[Work to complete] Look below and pull out each line with the word "List".
---+---
/-- Settles O31: the record the parsed payload writes, then what the change raises. -/
theorem setThermalWritesCoefficients : Obligations.SetThermalWritesCoefficients := by
  unfold Obligations.SetThermalWritesCoefficients
  intro chain kh1 kh0 kd g slope kn1 kn0 tr1 tr0 hy1 hy0 fb1 fb0 selector s serving clamp knee trip fallback p k
  have coeffs : thermalCoeffsOf p = k := thermalCoeffsOf_payload _ _ _ _ _ _ _ _ _ _ _ _ _ _ _
  have back : clampTemp (signedAt p 12) = fallback := by
    rw [signedAt, fieldAt_two]
    exact congrArg (fun x : BitVec 16 => clampTemp x.toInt) (ofNat_fieldAt_two fb1 fb0)
  refine ⟨fun c period micros index selected ordered => ?_, fun outside => ?_⟩
  · have named : (selector.toNat, period) ∈ [(0, StepPeriod.ms62), (1, .ms125), (2, .ms250), (3, .ms500)] := by
      simp only [List.mem_cons, Prod.mk.injEq, List.not_mem_nil, or_false] at selected ⊢
      tauto
    have length : period.micros = micros := by
      simp only [List.mem_cons, Prod.mk.injEq, List.not_mem_nil, or_false] at selected
      rcases selected with h | h | h | h <;> obtain ⟨-, rfl, rfl⟩ := h <;> rfl
    have accepted : parseThermal p = some ⟨c, k, fallback, period⟩ :=
      parseThermal_eq_some_iff.mpr
        ⟨index, stepPeriodOf_eq_some_iff.mpr named, coeffs ▸ ordered, coeffs.symm, back.symm⟩
    have answered : exec (.setThermal p) s =
        .next ((s.changeThermal ((s.thermal.setWide fallback period).setCoeffs c k)).reply .ok []) := by
      refine exec_of_answer rfl serving rfl ?_
      rw [blockOf, setThermalBlock, accepted]
      exact State.accept_eq _
    have thermal := State.changeThermal_thermal s ((s.thermal.setWide fallback period).setCoeffs c k)
    have whole := State.changeThermal_whole s ((s.thermal.setWide fallback period).setCoeffs c k)
    have raises := State.changeThermal_raises s ((s.thermal.setWide fallback period).setCoeffs c k)
    have policy : (s.changeThermal ((s.thermal.setWide fallback period).setCoeffs c k)).policy = s.policy := by simp
    refine ⟨_, answered, ?_⟩
    generalize s.changeThermal ((s.thermal.setWide fallback period).setCoeffs c k) = t at thermal whole raises policy
    obtain ⟨raised, told, records, mask⟩ := raises
    rw [← length]
    refine ⟨?_, ?_, ?_, ?_, ?_, ?_, raised, told, records, mask, ?_⟩
    · exact congrArg ThermalEstimator.chains thermal
    · exact congrArg ThermalEstimator.fallback thermal
    · exact congrArg ThermalEstimator.period thermal
    · exact congrArg ThermalEstimator.timer thermal
    · exact congrArg ThermalEstimator.board thermal
    · rw [State.reply_policy, policy]
    · have answer : (t.reply .ok []).policy = (s.reply .ok []).policy := by
        rw [State.reply_policy, State.reply_policy, policy]
      rw [answer]
      exact congrArg (fun u : State => u.reply .ok []) whole
  · have refused : parseThermal p = none := by
      refine eq_none_of_not_some fun x accepted => ?_
      obtain ⟨index, named, ordered, -⟩ := parseThermal_eq_some_iff.mp accepted
      rw [stepPeriodOf_eq_some_iff] at named
      rw [coeffs] at ordered
      have below := x.chain.isLt
      change knee < trip at ordered
      simp only [p, byteAt, List.getD_cons_zero, List.getD_cons_succ, List.mem_cons, Prod.mk.injEq, List.not_mem_nil,
        or_false] at index named
      omega
    refine exec_of_answer rfl serving rfl ?_
    rw [blockOf, setThermalBlock, refused, State.refuse_eq]

end Sys2Proof.Machine
end

section
/-! Proofs about deliveries (5.4, 5.6, 6.6) and the conversion that makes them (6.2 to 6.5). -/

namespace Sys2Proof.Machine

/-! ### The thermal state test (R83) -/

/-- Below the trip the knee decides; at or above the trip a chain is TRIPPED. -/
theorem reevaluated_of_cold {u : ThermalState} (cold : u = .normal ∨ u = .warm) (k : ThermalCoeffs) (x : Int) :
    reevaluated k x u = kneeTripTest k x := by
  rcases cold with rfl | rfl <;> rfl

theorem kneeTripTest_cases {k : ThermalCoeffs} (ordered : k.knee < k.trip) (x : Int) :
    (x < k.knee → kneeTripTest k x = .normal) ∧ (k.knee ≤ x → x < k.trip → kneeTripTest k x = .warm) ∧
      (k.trip ≤ x → kneeTripTest k x = .tripped) := by
  unfold kneeTripTest
  refine ⟨fun below => if_pos below, fun knee trip => ?_, fun trip => ?_⟩
  · rw [if_neg (by omega), if_pos trip]
  · rw [if_neg (by omega), if_neg (by omega)]

theorem reevaluated_tripped_cases (k : ThermalCoeffs) (x : Int) :
    (k.trip - k.hysteresis ≤ x → reevaluated k x .tripped = .tripped) ∧
    (x < k.trip - k.hysteresis → k.knee ≤ x → reevaluated k x .tripped = .warm) ∧
    (x < k.trip - k.hysteresis → x < k.knee → reevaluated k x .tripped = .normal) := by
  unfold reevaluated
  refine ⟨fun hot => if_pos hot, fun cool warm => ?_, fun cool cold => ?_⟩
  · exact (if_neg (by omega)).trans (if_pos warm)
  · exact (if_neg (by omega)).trans (if_neg (by omega))

/-! ### A chain's deliveries (R79 to R82) -/

theorem ThermalEstimator.deliver_chain (x : ThermalEstimator) {c : Chain} {i : Input} (same : i.val = c.val)
    (d : Delivery) :
    x.deliver i d = { x with chains := x.chains.set c (x.chains[c].deliver d x.board.seedPending) } := by
  obtain ⟨c, below⟩ := c
  obtain ⟨i, inside⟩ := i
  obtain rfl : i = c := same
  exact dif_pos below

/-- A blend moves the estimate and its flag alone. -/
theorem ThermalChain.blend_frame (u : ThermalChain) (sample : Int) (pending : Bool) :
    (u.blend sample pending).state = u.state ∧ (u.blend sample pending).validRun = u.validRun ∧
      (u.blend sample pending).coeffs = u.coeffs := by
  cases pending <;> exact ⟨rfl, rfl, rfl⟩

/-- A sample never moves more of the estimate than the blend. -/
theorem ThermalChain.takeSample_estimate (u : ThermalChain) (sample : Int) (pending : Bool) :
    (u.takeSample sample pending).estimate = (u.blend sample pending).estimate ∧
      (u.takeSample sample pending).pinned = (u.blend sample pending).pinned ∧
      (u.takeSample sample pending).coeffs = u.coeffs := by
  have frame := u.blend_frame sample pending
  unfold ThermalChain.takeSample
  dsimp only
  split_ifs <;> exact ⟨rfl, rfl, frame.2.2⟩

theorem ThermalChain.takeSample_of_known {u : ThermalChain} (known : u.state ≠ .unknown) (sample : Int)
    (pending : Bool) :
    u.takeSample sample pending =
      if pending then u.blend sample pending else (u.blend sample pending).reevaluate := by
  unfold ThermalChain.takeSample
  exact if_neg known

theorem ThermalChain.takeSample_of_unknown {u : ThermalChain} (unknown : u.state = .unknown) (sample : Int)
    (pending : Bool) :
    u.takeSample sample pending =
      if 2 ≤ u.validRun + 1 then
        { u.blend sample pending with
          validRun := 0
          state := kneeTripTest (u.blend sample pending).coeffs (u.blend sample pending).estimate }
      else { u.blend sample pending with validRun := u.validRun + 1 } := by
  unfold ThermalChain.takeSample
  exact if_pos unknown

/-- Settles O32: the state test, the chain of the input's number, then the record by its state. -/
theorem chainSamplesBlendAndLeaveUnknown : Obligations.ChainSamplesBlendAndLeaveUnknown := by
  unfold Obligations.ChainSamplesBlendAndLeaveUnknown
  refine ⟨fun k x u ordered cold => ?_, fun k x => ?_, fun x c i d same => x.deliver_chain same d,
    fun u sample flag pending => ?_⟩
  · rw [reevaluated_of_cold cold]
    exact kneeTripTest_cases ordered x
  · obtain ⟨hot, warm, cold⟩ := reevaluated_tripped_cases k x
    exact ⟨hot, warm, cold, rfl⟩
  · obtain ⟨estimate, pinned, coeffs⟩ := u.takeSample_estimate sample pending
    obtain ⟨state, validRun, -⟩ := u.blend_frame sample pending
    intro moved y v
    refine ⟨?_, ?_, fun known idle => ?_, fun known waits => ?_, fun unknown first => ?_, fun unknown later => ?_,
      fun known => if_neg known, fun unknown => if_pos unknown, rfl, coeffs⟩
    · rintro rfl
      exact ⟨estimate, pinned⟩
    · rintro rfl
      exact ⟨estimate, pinned⟩
    · subst idle
      have taken : v = (u.blend sample false).reevaluate := ThermalChain.takeSample_of_known known sample false
      rw [taken]
      exact ⟨rfl, rfl⟩
    · subst waits
      exact ThermalChain.takeSample_of_known known sample true
    · have taken : v = { u.blend sample pending with validRun := u.validRun + 1 } :=
        (ThermalChain.takeSample_of_unknown unknown sample pending).trans (if_neg (by omega))
      rw [taken, first]
      exact ⟨state.trans unknown, rfl⟩
    · have taken := (ThermalChain.takeSample_of_unknown unknown sample pending).trans (if_pos (by omega))
      change v = _ at taken
      rw [taken]
      exact ⟨rfl, by rw [(u.blend_frame sample pending).2.2]; rfl⟩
---+---
[Reply to the task]
      simp only [List.mem_cons, Prod.mk.injEq, List.not_mem_nil, or_false] at selected ⊢
      simp only [List.mem_cons, Prod.mk.injEq, List.not_mem_nil, or_false] at selected
      simp only [p, byteAt, List.getD_cons_zero, List.getD_cons_succ, List.mem_cons, Prod.mk.injEq, List.not_mem_nil,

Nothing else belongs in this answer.